Your goal => Within the data below, count every line that includes "vmul" and report the total alone.

Stored items from a collection =>
--------

-- ==== Sys2Proof/Tests/Slice0.lean ====
section
/-! SUPPORT. Tests: words of the spec decode to their instructions, ill-formed terms are refused, single steps give what the
spec's examples say, and the hypotheses of each statement are met by a concrete state. Expected values come from the spec. -/

namespace Sys2Proof.Tests

set_option Elab.async false

open Sys2Proof Sys2Proof.Machine Sys2Proof.Claims

/-! ### Words of the spec, by chapter -/

noncomputable def wordsMemory : List (IWord × Instr) :=
  [(0x03842202, .ldW 0 56 8 4 0), (0x2204A204, .ldWMx 0 2 32 9 4 0), (0x4282B184, .ldDMx 1 0 40 5 3 0), (0x07843206, .stD 1 56 8 4 0),
   (0xA2112308, .stWMx 2 2 33 2 6 0), (0x0281B29A, .amoAdd 0 40 3 1 5 0), (0x2A81B11A, .amoCas 0 40 3 1 2 0),
   (0x0F86B61C, .fill 0 56 13 12 0), (0x0386B61D, .take 0 56 13 12 1), (0x2281B29C, .watchEq 0 40 3 5 0), (0x0000001E, .fenceAcq 0 0),
   (0x0081E21E, .flush 8 3 4 0), (0x005101A0, .tdef 0 0 5 2 3 0), (0x04520020, .texp 0 5 4 0), (0x0C500020, .twait 5 0),
   (0x23A10420, .recLd 0 58 2 8 0)]

/-- R43 to R49, R146, R149, R151, R154, R158, R160, R162, R168: the words of the memory chapter. -/
theorem test_words_memory : ∀ e ∈ wordsMemory, decode e.1 = .ok e.2 := by decide

noncomputable def wordsScalar : List (IWord × Instr) :=
  [(0x0280018A, .addi 40 0 3 0), (0x4031510A, .srai 3 2 2 0), (0x0062060C, .add_ 6 4 12 0), (0x0292020C, .mul_ 9 4 4 0),
   (0x0262C18C, .div_ 6 5 3 0), (0x6001138C, .clz 2 7 0), (0x0400028E, .lui 0x4000 5 0), (0x00001290, .auipc 1 5 0),
   (0x00022212, .bfull 4 4 0), (0x00010794, .jal 16 15 0), (0x00078016, .jalr 0 15 0 0), (0x00527318, .fadd 0 5 4 7 6 0),
   (0x2A208198, .ffma 1 2 1 0 3 0), (0x68209118, .fcvtToInt 0 2 1 1 2 0), (0x0020043E, .get_ 2 8 0), (0x0022B03E, .cset 2 5 0),
   (0x0020223E, .cget 2 4 0)]

/-- R83 to R105: the words of the scalar chapter. -/
theorem test_words_scalar : ∀ e ∈ wordsScalar, decode e.1 = .ok e.2 := by decide

noncomputable def wordsTravel : List (IWord × Instr) :=
  [(0x00020022, .go 0 4 0), (0x06600022, .lug 0 0 6 0 0), (0x0C0204A2, .pget 4 9 0), (0x0E0600A2, .pput 0 12 1 0), (0x140001A2, .whereIs 3 0),
   (0x00030624, .symq 6 12 0), (0x02030024, .symw 6 0), (0x040206A4, .symtag 4 13 0), (0x000052A6, .dqn 5 0), (0x028182A8, .ringTkt 0 8 3 5 0),
   (0x04818228, .ringPut 0 8 3 4 0), (0x028182AA, .barArr 0 8 3 5 0)]

/-- R54, R117, R278, R289, R303: the words of the travel, symbol, task, ring and barrier chapters. -/
theorem test_words_travel : ∀ e ∈ wordsTravel, decode e.1 = .ok e.2 := by decide

noncomputable def wordsVector : List (IWord × Instr) :=
  [(0x1420022C, .vsub 0 2 2 0 0 4 0), (0x3020842C, .vfma 0 0 2 1 0 8 0), (0x2A5211AC, .vmul 1 1 5 4 1 3 0), (0xC033832C, .vrsq 0 7 0 6 0),
   (0x9410012C, .vcmpLt 0 2 1 0 0 2 0), (0x322084AE, .vimad 0 1 2 1 0 9 0), (0x9841822E, .vsra 1 0 4 3 0 4 0), (0xC43101AE, .vicmpEq 0 2 3 2 0 3 0),
   (0x01810030, .vld 24 2 0 0 0), (0x81818230, .vst 24 3 0 4 0), (0x208280B0, .vlds 8 5 0 1 0), (0x4E901130, .vldg 7 9 0 1 2 0),
   (0xE28302B0, .vstt 40 6 5 0), (0x00020332, .vredsum 0 4 0 6 0), (0x202081B2, .vperm 0 2 1 0 3 0), (0x3A7102B2, .vext 1 7 2 5 0),
   (0x78010232, .mpop 2 4 0), (0x10500334, .vcvt 8 0 5 0 0 6 0), (0x13708134, .vcvt 9 1 7 1 0 2 0), (0x749083B4, .vqblk 1 9 1 0 7 0)]

/-- R222, R225, R228, R232, R239: the words of the vector chapter. -/
theorem test_words_vector : ∀ e ∈ wordsVector, decode e.1 = .ok e.2 := by decide

noncomputable def wordsMatrix : List (IWord × Instr) :=
  [(0x000555B6, .mma 0 0 0 10 5 11 0), (0xC03202B6, .mma 1 1 3 4 0 5 0), (0x048141B6, .mmaT 0 0 8 2 4 3 0), (0x0A8333B6, .mmas 0 0 40 6 3 7 0),
   (0x00000538, .accZero 0 0 0 10 0), (0x04205038, .accRd 0 2 0 5 0), (0x0891C038, .accWr 0 9 3 4 0), (0x0C100038, .loftLd 0 1 0 0),
   (0x4341603A, .copy 4 3 8 2 24 0), (0x434164BA, .copyMc 4 3 8 2 25 0), (0x7648153A, .copyT 7 6 9 5 0), (0x4301623A, .reduce 4 3 0 0 2 24 0),
   (0x4371623A, .reduce 4 3 1 3 2 24 0)]

/-- R244, R248, R253: the words of the matrix chapter. -/
theorem test_words_matrix : ∀ e ∈ wordsMatrix, decode e.1 = .ok e.2 := by decide

noncomputable def wordsSystem : List (IWord × Instr) :=
  [(0x0425003C, .cancel 0 2 10 0), (0x0A02803C, .evsig 0 5 0), (0x0C02833C, .evwait 0 5 6 0), (0x0E0283BC, .vfq 0 5 7 0), (0x1003803C, .vfdone 0 7 0),
   (0x0000403E, .ecall 0), (0x0010403E, .ebreak 0), (0x0020403E, .eret 0), (0x0030403E, .halt 0), (0x0005503E, .tlbi 0 10 0), (0x0202D03E, .kill 5 0),
   (0x0002E33E, .sget 5 6 0), (0x0221E03E, .sset 2 3 0)]

/-- R311, R362: the words of the Caller and trap chapters. -/
theorem test_words_system : ∀ e ∈ wordsSystem, decode e.1 = .ok e.2 := by decide

/-- R49: the words of all zeros and all ones are illegal through their majors. -/
theorem test_words_illegal : decode 0 = .error .illegalMajor ∧ decode 0xFFFFFFFF = .error .illegalMajor := by decide

/-- R49: `lb` set where rs2 is no register source, a field that must be zero, and size 111 are not instructions. -/
theorem test_words_no_row : decode 0x40020022 = .error .noSuchMinor ∧ decode 0x03847202 = .error .noSuchMinor := by decide

/-! ### Ill-formed terms: each check of WellFormed refuses one -/

/-- Terms with a field value that their row does not list (R45, R48, R117, R220, R239, R245, R287). -/
noncomputable def illFormed : List Instr :=
  [.ldB 0 0 28 1 0, .ldB 0 0 1 31 0, .ldBMx 0 3 0 1 1 0, .amoCas 0 0 1 1 3 0, .amoCas 0 0 1 1 0 0, .pget 16 1 0, .pput 0 1 16 0, .symq 16 1 0,
   .pipeTake 24 1 0, .pipePut 16 3 0, .fadd 0 0 0 4 1 0, .fcvtToFloat 0 0 1 0 1 0, .fcvtToInt 0 1 1 0 1 0, .get_ 17 1 0, .fenceAcq 6 0, .vsub 0 3 0 0 0 0 0,
   .vmul 1 0 0 16 0 0 0, .vcmpLt 0 0 0 0 0 0 0, .vcmpLt 0 0 0 0 0 8 0, .mpop 8 1 0, .vext 0 16 0 1 0, .vcvt 5 0 5 0 0 0 0, .vcvt 8 1 5 0 0 0 0,
   .vpack 4 0 0 0, .mma 0 0 0 1 7 1 0, .mmas 0 0 0 1 1 1 0, .accRd 0 0 1 0 0, .reduce 0 0 3 0 0 0 0, .copy 0 0 0 0 0 0]

/-- All but the last, which is well formed, are refused, and so are their words. -/
theorem test_ill_formed : ∀ i ∈ illFormed.dropLast, i.wf = false ∧
    (match encode i with | some w => decode w | none => .ok i) = .error .illegalField := by
  decide

theorem test_well_formed : (Instr.copy 0 0 0 0 0 0).wf = true := by decide

/-! ### Small states -/

/-- A strand at slot 0 of core 0, and a register set. -/
noncomputable def strand0 : Strand := { Strand.reset with run := .live, pc := 0x10000, asn := 1 }
noncomputable def with_ (l : List (Nat × Word)) (x : Strand) : Strand := l.foldl (fun x e => setReg e.1 e.2 x) x

/-- Records of core 0 for a key: b40 and b56 over scratchpad at VA 0x20000, b41 and b57 over the vault at VA 0x30000, each of
64 KiB. -/
noncomputable def record (base : Nat) : BitVec 256 := BitVec.ofNat 256 (base + 0x10000 * 2 ^ 64)
noncomputable def ctx0 : GridCtx := ⟨[(40, record 0x20000), (41, record 0x30000), (56, record 0x20000), (57, record 0x30000)], [], 0, 0, []⟩
noncomputable def tlb0 : List TlbEntry := [⟨1, 1, 16, 0x10039⟩, ⟨1, 2, 16, 0x800000000039⟩, ⟨1, 3, 16, 0x100039⟩]
noncomputable def core0 (key : Nat) : Core := { Core.reset with tlb := tlb0, ctx := [(key, ctx0)] }
noncomputable def one (x : Strand) : State := { State.reset with strands := [(0, x)], cores := [(0, core0 (ctxKey x))] }

/-- The value that a step leaves in a register of the strand that issued, and another field of it. -/
noncomputable def gives (o : Out) (r : Nat) : Option Word := match o with | .next t => some (regVal t.me r) | _ => none
noncomputable def leaves {α : Type} (o : Out) (f : State → α) : Option α := match o with | .next t => some (f t) | _ => none

/-! ### Single steps, from the spec's examples -/

/-- R83: with s5 = 7 and s6 = −2, `div s3, s5, s6` writes −3; with s6 = 0 it writes all ones. -/
theorem test_div : gives (exec (.div_ 6 5 3 0) (one (with_ [(5, 7), (6, -2)] strand0))) 3 = some (-3) ∧
    gives (exec (.div_ 6 5 3 0) (one (with_ [(5, 7)] strand0))) 3 = some 0xFFFFFFFFFFFFFFFF := ⟨rfl, rfl⟩

/-- R83: `rem` of 7 by −2 is 1, and of 7 by 0 is 7. -/
theorem test_rem : gives (exec (.rem_ 6 5 3 0) (one (with_ [(5, 7), (6, -2)] strand0))) 3 = some 1 ∧
    gives (exec (.rem_ 6 5 3 0) (one (with_ [(5, 7)] strand0))) 3 = some 7 := ⟨rfl, rfl⟩

/-- R84: `sltiu sd, sa, -1` writes 1 unless a is all ones. -/
theorem test_sltiu : gives (exec (.sltiu 0xFFF 5 3 0) (one (with_ [(5, 7)] strand0))) 3 = some 1 ∧
    gives (exec (.sltiu 0xFFF 5 3 0) (one (with_ [(5, -1)] strand0))) 3 = some 0 := ⟨rfl, rfl⟩

/-- R85: `lui s5, 0x4000` writes 0x0000_0000_0400_0000. -/
theorem test_lui : gives (exec (.lui 0x4000 5 0) (one strand0)) 5 = some 0x04000000 := rfl

/-- R93: ffma.s on 0x3F80_0800 twice and 0xBF80_0000 writes 0x3A00_0400 and raises no flag. -/
theorem test_ffma : gives (exec (.ffma 0 2 1 7 3 0) (one (with_ [(1, 0x3F800800), (2, 0x3F800800), (3, 0xBF800000)] strand0))) 3
    = some 0x3A000400 ∧ leaves (exec (.ffma 0 2 1 7 3 0) (one (with_ [(1, 0x3F800800), (2, 0x3F800800), (3, 0xBF800000)] strand0)))
      (fun t => t.me.fcsr) = some 0 := ⟨rfl, rfl⟩

/-- R96: `fcvt.w.s.rtz` of −5.5 writes −5; of +inf it writes 0x7FFF_FFFF. -/
theorem test_fcvt : gives (exec (.fcvtToInt 0 2 1 1 2 0) (one (with_ [(1, 0xC0B00000)] strand0))) 2 = some (-5) ∧
    gives (exec (.fcvtToInt 0 2 1 1 2 0) (one (with_ [(1, 0x7F800000)] strand0))) 2 = some 0x7FFFFFFF := ⟨rfl, rfl⟩

/-- R2, R147: st.w of 0x11223344 to the scratchpad leaves its lowest byte lowest. -/
theorem test_store : leaves (exec (.stW 0 56 0 2 0) (one (with_ [(2, 0x11223344)] strand0))) (fun t => memRead t.mem (2 ^ 47) 5)
    = some [0x44, 0x33, 0x22, 0x11, 0] := by decide +kernel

--------

Answer for this exercise => 2